The Health Information Trust Alliance offered its support for an effort by Sen. Jay Rockefeller (D-W.Va.) to raise awareness of what both call a growing cybersecurity threat.
In a three-page letter
to Rockefeller, HITrust CEO Daniel Nutkis said the organization "applauds lawmakers' and regulators' attention to this issue and is supportive of anything that protects national critical infrastructure and avoids disruptions or losses that can be caused by cyberattacks."
Thus, HITrust backs Rockefeller's call for the business community to work with government to address the issue, with the caveat that lawmakers and government officials take into account the public-private collaborations already in place, "learn from what is working, and minimize new burdensome assessments and audits that will divert resources from the real task of enhancing cyber threat detection and response capabilities."

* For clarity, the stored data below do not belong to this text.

-- ==== Sys2Proof/Proofs/StepFrame.lean ====
section
/-! SUPPORT. Sys2Proof/Proofs/StepFrame.lean: what every command, and so every step, leaves alone (95), from the one lemma that each
command has about `kept` or `fixed`; that every well-formed command answers. -/

namespace Sys2Proof.Machine

/-! ## Every command and the records -/

theorem exec_keptBy (i : Instr) (s : State) (other : bearsOnRecords i = false) : KeptBy (exec i s) s := by
  cases i with
  | intakeBeginEntry => exact execIntakeBeginEntry_kept s
  | intakeResume => exact execIntakeResume_kept s
  | rowOrderRelease pool row => exact execRowOrderRelease_kept pool row s
  | laneWake lane => exact execLaneWake_kept lane s
  | laneGate lane wakeRequest => exact execLaneGate_kept lane wakeRequest s
  | memberGroupGate g => exact execMemberGroupGate_kept g s
  | domainWake d => exact execDomainWake_kept d s
  | housekeepingRound r => exact execHousekeepingRound_kept r s
  | throttleGraceEnd region => exact execThrottleGraceEnd_kept region s
  | throttleEscalate region => exact execThrottleEscalate_kept region s
  | clockRelockDone => exact execClockRelockDone_kept s
  | thermtrip => exact execThermtrip_kept s
  | xtalLoss => exact execXtalLoss_kept s
  | pllLockLoss p => exact execPllLockLoss_kept p s
  | marginPlan m => exact execMarginPlan_kept m s
  | deepStandby => exact execDeepStandby_kept s
  | planStage data => exact execPlanStage_kept data s
  | planCommit => exact execPlanCommit_kept s
  | planSwitch => exact execPlanSwitch_kept s
  | planKeyInstall data => exact execPlanKeyInstall_kept data s
  | planKeyRemove data => exact execPlanKeyRemove_kept data s
  | scheduleStored => exact execScheduleStored_kept s
  | longWait geometry erased => exact execLongWait_kept geometry erased s
  | planSectionReload geometry => exact execPlanSectionReload_kept geometry s
  | profileRead => exact execProfileRead_kept s
  | profileWrite p => exact execProfileWrite_kept p s
  | profileSelect => exact execProfileSelect_kept s
  | profileLock data => exact execProfileLock_kept data s
  | profileQuiesceApply => exact execProfileQuiesceApply_kept s
  | dispatch d => exact execDispatch_kept d s
  | look core => exact execLook_kept core s
  | mrd core => exact execMrd_kept core s
  | mrdLateReport ctx slot pos => exact execMrdLateReport_kept ctx slot pos s
  | mwr core => exact execMwr_kept core s
  | gmx core => exact execGmx_kept core s
  | xor core => exact execXor_kept core s
  | tag core => exact execTag_kept core s
  | jnl core => exact execJnl_kept core s
  | premarkTimeout ctx => exact execPremarkTimeout_kept ctx s
  | jcl core => exact execJcl_kept core s
  | wait core => exact execWait_kept core s
  | br core => exact execBr_kept core s
  | bz core => exact execBz_kept core s
  | bnz core => exact execBnz_kept core s
  | call core => exact execCall_kept core s
  | ret core => exact execRet_kept core s
  | done core => exact execDone_kept core s
  | trap core => exact execTrap_kept core s
  | nop core => exact execNop_kept core s
  | stageResultWritten ctx slot => exact execStageResultWritten_kept ctx slot s
  | programStoreReload => exact execProgramStoreReload_kept s
  | registerWrite port off width value => exact execRegisterWrite_kept port off width value s
  | read r => exact execRead_kept r s
  | write cmd => exact execWrite_kept cmd s
  | writeFua cmd => exact execWriteFua_kept cmd s
  | flush cmd => exact execFlush_kept cmd s
  | deallocate cmd => exact execDeallocate_kept cmd s
  | verify cmd => exact execVerify_kept cmd s
  | routineCall cmd => exact execRoutineCall_kept cmd s
  | acceptLoss cmd => exact execAcceptLoss_kept cmd s
  | identify => exact execIdentify_kept s
  | ringCreate desc => exact execRingCreate_kept desc s
  | ringReset => exact execRingReset_kept s
  | ringShutdown => exact execRingShutdown_kept s
  | ringEnable => exact execRingEnable_kept s
  | abort => exact execAbort_kept s
  | drainEnd ring => exact execDrainEnd_kept ring s
  | sqDoorbell port ring width value => exact execSqDoorbell_kept port ring width value s
  | cqDoorbell port ring width value => exact execCqDoorbell_kept port ring width value s
  | push port offset data => exact execPush_kept port offset data s
  | fetchComplete w => exact execFetchComplete_kept w s
  | coalesceTimeout ring => exact execCoalesceTimeout_kept ring s
  | msixVectorUnmask port vector => exact execMsixVectorUnmask_kept port vector s
  | pf0Flr port => exact execPf0Flr_kept port s
  | adminCtlWrite port value => exact execAdminCtlWrite_kept port value s
  | poolStatus => exact execPoolStatus_kept s
  | lostListRead => exact execLostListRead_kept s
  | memberAdopt => exact execMemberAdopt_kept s
  | memberRetire => exact execMemberRetire_kept s
  | memberFail => exact execMemberFail_kept s
  | patrolStart => exact execPatrolStart_kept s
  | ledgerRead => exact execLedgerRead_kept s
  | logRead => exact execLogRead_kept s
  | logClear data => exact execLogClear_kept data s
  | logFlush => exact execLogFlush_kept s
  | hostTime => exact execHostTime_kept s
  | attest nonce => exact execAttest_kept nonce s
  | certRead => exact execCertRead_kept s
  | learnApprove => exact execLearnApprove_kept s
  | nvmeIdentify port e => exact execNvmeIdentify_kept port e s
  | nvmeCreateIoQueue port submission e => exact execNvmeCreateIoQueue_kept port submission e s
  | nvmeDeleteIoQueue port submission e => exact execNvmeDeleteIoQueue_kept port submission e s
  | nvmeGetLogPage port e => exact execNvmeGetLogPage_kept port e s
  | nvmeGetFeatures port e => exact execNvmeGetFeatures_kept port e s
  | nvmeSetFeatures port e => exact execNvmeSetFeatures_kept port e s
  | nvmeAsyncEventRequest port e => exact execNvmeAsyncEventRequest_kept port e s
  | nvmeAbort port e => exact execNvmeAbort_kept port e s
  | nvmeRead port e => exact execNvmeRead_kept port e s
  | nvmeWrite port e => exact execNvmeWrite_kept port e s
  | nvmeFlush port e => exact execNvmeFlush_kept port e s
  | nvmeWriteZeroes port e => exact execNvmeWriteZeroes_kept port e s
  | nvmeDatasetManagement port e ranges => exact execNvmeDatasetManagement_kept port e ranges s
  | nvmeControllerReset port => exact execNvmeControllerReset_kept port s
  | evictionEnd set way => exact execEvictionEnd_kept set way s
  | allocationRetry set => exact execAllocationRetry_kept set s
  | allocationLongWait op => exact execAllocationLongWait_kept op s
  | destageAge pool row slice => exact execDestageAge_kept pool row slice s
  | destageRetry pool row slice => exact execDestageRetry_kept pool row slice s
  | tagScrub errs => exact execTagScrub_kept errs s
  | dramScrub errs => exact execDramScrub_kept errs s
  | regionSweep => exact execRegionSweep_kept s
  | checkpoint => exact execCheckpoint_kept s
  | rangeInvalidate value => exact execRangeInvalidate_kept value s
  | wayMaskWrite cls value => exact execWayMaskWrite_kept cls value s
  | unnamedLossClear => exact execUnnamedLossClear_kept s
  | memberCommandCompletion tag st data tags => exact execMemberCommandCompletion_kept tag st data tags s
  | slowMark tag => exact execSlowMark_kept tag s
  | failLatencyTimeout tag => exact execFailLatencyTimeout_kept tag s
  | suspectWindowExpiry pool slot => exact execSuspectWindowExpiry_kept pool slot s
  | slotFailureCommit pool slot => exact execSlotFailureCommit_kept pool slot s
  | memberAbortTimeout port => exact execMemberAbortTimeout_kept port s
  | linkRetrainTimeout port => exact execLinkRetrainTimeout_kept port s
  | memberSidebandFrame presence => exact execMemberSidebandFrame_kept presence s
  | memberRemoved port => exact execMemberRemoved_kept port s
  | memberInserted port id => exact execMemberInserted_kept port id s
  | discoveryWindowClose => exact execDiscoveryWindowClose_kept s
  | memberPrepDone port => exact execMemberPrepDone_kept port s
  | boundaryCommit m => exact execBoundaryCommit_kept m s
  | healthLogRead port log => exact execHealthLogRead_kept port log s
  | enduranceLogRead port pctUsed => exact execEnduranceLogRead_kept port pctUsed s
  | patrolPassDue pool => exact execPatrolPassDue_kept pool s
  | patrolProgressCommit pool => exact execPatrolProgressCommit_kept pool s
  | reshapeWalkStart pool => exact execReshapeWalkStart_kept pool s
  | reshapeCommit pool => exact execReshapeCommit_kept pool s
  | hello h m => exact execHello_kept h m s
  | heartbeat h m => exact execHeartbeat_kept h m s
  | heartbeatSend => exact execHeartbeatSend_kept s
  | heartbeatTimeout => exact execHeartbeatTimeout_kept s
  | farewell h => exact execFarewell_kept h s
  | suspectNotice h => exact execSuspectNotice_kept h s
  | mirrorWrite h sectors => exact execMirrorWrite_kept h sectors s
  | mirrorAck h upTo => exact execMirrorAck_kept h upTo s
  | mirrorClean h pool line mask => exact execMirrorClean_kept h pool line mask s
  | jnlMirror h e => exact execJnlMirror_kept h e s
  | jnlRetire h seq => exact execJnlRetire_kept h seq s
  | ledgerPrepare h r => exact execLedgerPrepare_kept h r s
  | ledgerVote h accept => exact execLedgerVote_kept h accept s
  | ledgerDecide h commit => exact execLedgerDecide_kept h commit s
  | quiesce q => exact execQuiesce_kept q s
  | quiesceDone h => exact execQuiesceDone_kept h s
  | forwardCmd h tag entry => exact execForwardCmd_kept h tag entry s
  | forwardData h write tag data => exact execForwardData_kept h write tag data s
  | forwardCpl h e => exact execForwardCpl_kept h e s
  | memberReport h pool slot timeout => exact execMemberReport_kept h pool slot timeout s
  | resyncLine h sectors entry => exact execResyncLine_kept h sectors entry s
  | resyncDone h => exact execResyncDone_kept h s
  | xfer h st => exact execXfer_kept h st s
  | pairLinkUp width => exact execPairLinkUp_kept width s
  | pairLinkDown => exact execPairLinkDown_kept s
  | reservationBeat reads => exact execReservationBeat_kept reads s
  | lossDecision => exact execLossDecision_kept s
  | helloTimeout reads => exact execHelloTimeout_kept reads s
  | force value => exact execForce_kept value s
  | pairXferGo value => exact execPairXferGo_kept value s
  | pfailN low => exact execPfailN_kept low s
  | railMonitorTrip rail => exact execRailMonitorTrip_kept rail s
  | flushEnd e => exact execFlushEnd_kept e s
  | vaultHotWaitEnd => exact execVaultHotWaitEnd_kept s
  | pwrokFall => exact execPwrokFall_kept s
  | vaultHalfEraseDone half => exact execVaultHalfEraseDone_kept half s
  | restoreEnd => exact execRestoreEnd_kept s
  | countersCommit => exact execCountersCommit_kept s
  | bootVolWrite value => exact execBootVolWrite_kept value s
  | retrainRequest value => exact execRetrainRequest_kept value s
  | packIdentityRead block => exact execPackIdentityRead_kept block s
  | packPresN high block => exact execPackPresN_kept high block s
  | restPoint => exact execRestPoint_kept s
  | packUnproven => exact execPackUnproven_kept s
  | learnRepropose => exact execLearnRepropose_kept s
  | learnDischargeEnd => exact execLearnDischargeEnd_kept s
  | learnTimeout => exact execLearnTimeout_kept s
  | chargerStuck => exact execChargerStuck_kept s
  | blockResetEnd b => exact execBlockResetEnd_kept b s
  | resetShadowEnd b => exact execResetShadowEnd_kept b s
  | fcForce width value => exact execFcForce_kept width value s
  | fcClear value => exact execFcClear_kept value s
  | errClr port => exact execErrClr_kept port s
  | evtCtlFlush => exact execEvtCtlFlush_kept s
  | attestSigned => exact execAttestSigned_kept s
  | getEndpointId => exact execGetEndpointId_kept s
  | getEndpointUuid => exact execGetEndpointUuid_kept s
  | getMctpVersionSupport => exact execGetMctpVersionSupport_kept s
  | getMessageTypeSupport => exact execGetMessageTypeSupport_kept s
  | getVendorDefinedMessageSupport => exact execGetVendorDefinedMessageSupport_kept s
  | getStatus inst => exact execGetStatus_kept inst s
  | attestStart inst alg nonce => exact execAttestStart_kept inst alg nonce s
  | readObject inst object offset length => exact execReadObject_kept inst object offset length s
  | setEventReceiver inst eid enable => exact execSetEventReceiver_kept inst eid enable s
  | hostDataRead cmd data => exact execHostDataRead_kept cmd data s
  | memberLinkDown port => exact execMemberLinkDown_kept port s
  | memberLinkRetrained port width => exact execMemberLinkRetrained_kept port width s
  | controllerFatal port => exact execControllerFatal_kept port s
  | hostLinkTrained port width inL12 vdm sris => exact execHostLinkTrained_kept port width inL12 vdm sris s
  | pf1QueueDoorbell port io completion value => exact execPf1QueueDoorbell_kept port io completion value s
  | pf1ControllerEnable port cc asq acq aqa => exact execPf1ControllerEnable_kept port cc asq acq aqa s
  | vaultReadComplete half page badSectors => exact execVaultReadComplete_kept half page badSectors s
  | pllRelocked p => exact execPllRelocked_kept p s
  | xtalRestored => exact execXtalRestored_kept s
  | powerGood | ready | postFlushReset | perstN | faultMessage | wake | ledgerSet | ledgerLock | ledgerUnlock | ledgerScrub | ownerEnrol | sensorMask | fwStage | fwCommit | setEndpointId | extest | idcode | samplePreload | highz | clamp | extestPulse | extestTrain | bypass => cases other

In September, Rockefeller, who chairs the Senate Committee on Commerce, Science and Transportation, sent letters to the CEOs of hundreds of top U.S. corporations, saying he was "profoundly disappointed" that a Senate filibuster "largely due to opposition" from lobbyists and trade groups, including the U.S. Chamber of Commerce, blocked his proposed cybersecurity legislation. Rockefeller asked the business leaders to answer eight questions about their own cybersecurity practices. The letters went to numerous healthcare companies, including Walgreen Co., Johnson & Johnson, WellPoint, UnitedHealth Group, Aetna, Medtronic, Tenet Healthcare Corp. and Molina Healthcare. The HITrust letter was in response to Rockefellers' missive.
HITrust is a Frisco, Texas-based consortium of health plans, providers, pharmacy benefit managers, information technology vendors and data-miners formed in 2007 to address healthcare data-security issues
In April, HITrust announced it was forming a Cyber Security Incident Response and Coordination Center
to help educate healthcare organizations about security threats.
Also in April, the Government Accountability Office's director of information security issues, Gregory Wilshusen, said in testimony to Congress
that the number of security incidents reported by federal agencies to the government's own information security incident center has jumped by 680% in the past six years.